Luggage catches up with us here.

View from Notre Dame
Saturday, May 20: Off to Montignac
Montignac is a lovely small town alongside the Vezere River. The river splits the town in two and on each side of its banks have sprung fountains, washing places, houses and half timbered buildings. On looking up, you will see the castle, former haunt of the Counts of Perigord, perched on its rocky spur and overlooking the town nestling below.
Train from Figeac to Brive, taxi waiting at Brive to drive us to Montignac.
Walked around Montignac - a few half timbered buildings but nothing compared to Figeac. Got tickets to see Lascaux on Sunday at 10:50. They converted the tour to English for us.
Dinner at hotel. Not as fancy as last night but the food was was very well laid out - little dishes with sauces and side dishes, small slivers of parsnip, jugs of sauces, lots of plating effort. Seems much more than anywhere we eat in Toronto. The dining room was pretty and very pink with lots of kittens (real ones, not on the menu!)

Beside the Vezere
Sunday, May 21: Visit Lascaux (16 km)
Research carried out during the past decades has placed the iconography of Lascaux at the beginning of the Magdalenian Age, that is, 17,000 years before today.
Visited Lascaux II, an exact replica of Lascaux which is closed to everyone except a few researchers. Very impressive, Feels breathtaking that humans 17K years ago were able to produce art just like us. What about the symbols? Family signs or how many visits? The guide was very interesting - lots of details about how the paintings were created (with crayon, blown pigment and sponging with moss). She also pointed out that some of animal parts were formed by using the hand as a paint shield.
Walk of 15 km was hot (30°C) especially in the sun, Last 9 km from Lascaux went quite fast, 3.25 hours with 15 minutes for lunch. The packs felt heavy with 2l of liquid each but it was not too strenuous. We were both a little apprehensive about the walk before we set out.
St Amand de Coly church very impressive looking, a good fort. Had wine and ice cream in a bar there. Our taxi driver met us at the church steps for the drive back to Montignac.
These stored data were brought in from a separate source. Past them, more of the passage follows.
-- ==== Sys2Proof/Laws/HostControl.lean ====
section
/-! SUPPORT. What the commands and the writes of the host can change, said once for each. -/

namespace Sys2Proof.Machine

/-! ## Commands -/

/-- A codec or timebase command writes the operand registers and `RESULT`. -/
abbrev WritesOperands (s t : State) : Prop := ∃ o r, t = { s with ops := o, result := r }

theorem cmdEnc_eq (s : State) : WritesOperands s (cmdEnc s) := by
  unfold cmdEnc; dsimp only; split <;> exact ⟨_, _, rfl⟩

theorem cmdDec_eq (s : State) : WritesOperands s (cmdDec s) := by
  unfold cmdDec; split <;> exact ⟨_, _, rfl⟩

theorem cmdSyncchk_eq (s : State) : WritesOperands s (cmdSyncchk s) := ⟨_, _, rfl⟩

theorem cmdLbl2cnt_eq (s : State) : WritesOperands s (cmdLbl2cnt s) := by
  unfold cmdLbl2cnt; split <;> exact ⟨_, _, rfl⟩

theorem cmdCnt2lbl_eq (s : State) : WritesOperands s (cmdCnt2lbl s) := by
  unfold cmdCnt2lbl; split <;> exact ⟨_, _, rfl⟩

theorem cmdInclbl_eq (s : State) : WritesOperands s (cmdInclbl s) := by
  unfold cmdInclbl; split <;> exact ⟨_, _, rfl⟩

theorem cmdTofrm_eq (s : State) : WritesOperands s (cmdTofrm s) := ⟨_, _, rfl⟩

theorem cmdTopos_eq (s : State) : WritesOperands s (cmdTopos s) := by
  unfold cmdTopos; dsimp only; split <;> exact ⟨_, _, rfl⟩

theorem cmdNop_eq (s : State) : cmdNop s = { s with result := 0 } := rfl

theorem cmdReserved_eq (s : State) : cmdReserved s = { s with result := resultCmdErr } := rfl

theorem cmdClrerr_eq (s : State) : cmdClrerr s = { s with result := 0, err := ⟨false, false, 0⟩ } := rfl

/-- A command that is neither `CLRERR` nor `SRESET` writes operands and `RESULT` at most. -/
theorem runCommand_eq (op : BitVec 8) (s : State) (h9 : op.toNat ≠ 0x09) (hA : op.toNat ≠ 0x0A) :
    WritesOperands s (runCommand op s) := by
  unfold runCommand
  split
  · exact ⟨_, _, rfl⟩
  · exact cmdEnc_eq s
  · exact cmdDec_eq s
  · exact cmdSyncchk_eq s
  · exact cmdLbl2cnt_eq s
  · exact cmdCnt2lbl_eq s
  · exact cmdInclbl_eq s
  · exact cmdTofrm_eq s
  · exact cmdTopos_eq s
  · exact absurd ‹_› h9
  · exact absurd ‹_› hA
  · exact ⟨_, _, rfl⟩

theorem runCommand_clrerr (op : BitVec 8) (s : State) (h : op.toNat = 0x09) : runCommand op s = cmdClrerr s := by
  unfold runCommand; rw [h]; rfl

theorem runCommand_sreset (op : BitVec 8) (s : State) (h : op.toNat = 0x0A) : runCommand op s = resetCore s := by
  unfold runCommand; rw [h]; rfl

/-! ## REG.WR CTRL -/

/-- What `REG.WR CTRL` never changes. -/
theorem ctrlWrite_frame (eo ei : Bool) (s : State) :
    (ctrlWrite eo ei s).creg = s.creg ∧ (ctrlWrite eo ei s).ops = s.ops ∧ (ctrlWrite eo ei s).result = s.result ∧
    (ctrlWrite eo ei s).pos = s.pos ∧ (ctrlWrite eo ei s).events = s.events ∧ (ctrlWrite eo ei s).ret = s.ret ∧
    (ctrlWrite eo ei s).records = s.records ∧
    (ctrlWrite eo ei s).run.ctrl = ctrlWord (ctrlGrant eo ei s).enOut (ctrlGrant eo ei s).enIn ∧
    (ctrlWrite eo ei s).err = { s.err with cfgerr := s.err.cfgerr || (ctrlGrant eo ei s).refused } := by
  unfold ctrlWrite
  dsimp only
  generalize ctrlGrant eo ei s = g
  obtain ⟨go, gi, gr⟩ := g
  dsimp only
  split_ifs <;> simp_all [recordConfigError, startEmit, startRecv, stopRecv, emitStop, clearRecv]

/-! ## REG.WR -/

/-- The cases of `RegWrite` (46 R321). -/
theorem writeOffset_cases (a : Offset) (d : Reg32) (s : State) :
    (regOfOffset a = none ∧ writeOffset a d s = s) ∨
    (regOfOffset a = some .ctrl ∧ writeOffset a d s = ctrlWrite (d.getLsbD 0) (d.getLsbD 1) s) ∨
    (regOfOffset a = some .cmd ∧ writeOffset a d s = runCommand (d.setWidth 8) s) ∨
    (∃ r, regOfOffset a = some r ∧ r ≠ .ctrl ∧ r ≠ .cmd ∧
      writeOffset a d s = if regLocked r && s.running then s else storeReg s r d) := by
  unfold writeOffset
  split
  · exact .inl ⟨‹_›, rfl⟩
  · exact .inr (.inl ⟨‹_›, rfl⟩)
  · exact .inr (.inr (.inl ⟨‹_›, rfl⟩))
  · rename_i r hc hm h
    exact .inr (.inr (.inr ⟨r, h, fun e => hc e, fun e => hm e, rfl⟩))

/-! ## DEV.ERR -/

/-- What `DEV.ERR` never changes, and what it always writes (46 R336). -/
theorem devErr_frame (s : State) :
    (devErr s).creg = s.creg ∧ (devErr s).ops = s.ops ∧ (devErr s).result = s.result ∧ (devErr s).pos = s.pos ∧
    (devErr s).stat = s.stat ∧ (devErr s).events = s.events ∧ (devErr s).ret = s.ret ∧
    (devErr s).records = s.records ∧ (devErr s).err = { s.err with deverr := true } ∧
    (devErr s).run = ⟨ctrlWord false false, false, false⟩ := by
  unfold devErr
  dsimp only
  split_ifs <;> simp_all [recordDeviceError, stopRecv, emitStop, clearRecv]

end Sys2Proof.Machine
end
Fortress / Church Entrance
Monday, May 22: Walk to Les Ezyies (21 km)
You will walk through the Vezere Valley or along the heights of the village of Peyzac le Moustier and La Roque Saint Christophe, an imposing cliff dominating the river whose caves were inhabited as a troglodyte fortress since the earliest traces of man!
Model of Medieval Town
Long walk. Visited Roque St Christophe. Fascinating place, one that we might have overlooked - thank you, Sentiers!
It is great to belong to the world of the self-propelled. We saw some other walkers today. Everyone (shop-keepers, farmers, villagers) are friendly when they see our packs and trekking poles. Always a bonjour or bonne journée.
Sore feet, muscles, joints
Soaked feet in shower with flat plug we brought. Used Body Shop peppermint foot cream. Seems to work miracles!
The hotel is lovely, an old mill. Sat in garden with beer/wine beside mill stream.
The hotel restaurant is very posh, aroma of food wonderful, plating more traditional. F had confit and R cod with lentils. Started with with asparagus with parmesan and a brown gravy. R has Belle de Noix liqueur, F said it was like liquid Xmas cake. Try to buy some to take home.
Tuesday, May 23: Finsac to Beynac (15 km)
You will cross through the forest of oaks, chestnuts and pines and arrive at the small chapel of Redon-Espic, sitting quietly in the middle of the woods.
This morning we visited Font-de-Gaume, another polychrome-painted cave. Our tour company reserved tickets for us at our request. This tour was in French only but as experienced cave visitors, we figured it out. This is one of the few original painted caves still open to the public.
Lunch in Les Ezyies, then a taxi drive to Finsac. A shorter but pretty walk today along country roads. The small chapel (Redon-Espic) was closed for renovations. Walked to top of Beynac near the castle for the view after we arrived. Should have worn our hiking boots.
Big dinner: garlic soup (onion, garlic, bread & egg white) - we got a tureen that could serve at least four. Then a starter of pate de foie gras (F in cabbage, R fried with orange), then main course (R civet d'oie, F a fish and sea food dish). Tried cabecou de Rocamadour cheese with honey and walnuts. Good again, the sweetness tames the goatiness... Raspberry chocolate thing and a charlotte for dessert, Had two different wines; Monbazillac with starter (would not have thought of a sweet wine with these but it was recommended), then Bordeaux with main course. F did email at the hotel which was free for guests.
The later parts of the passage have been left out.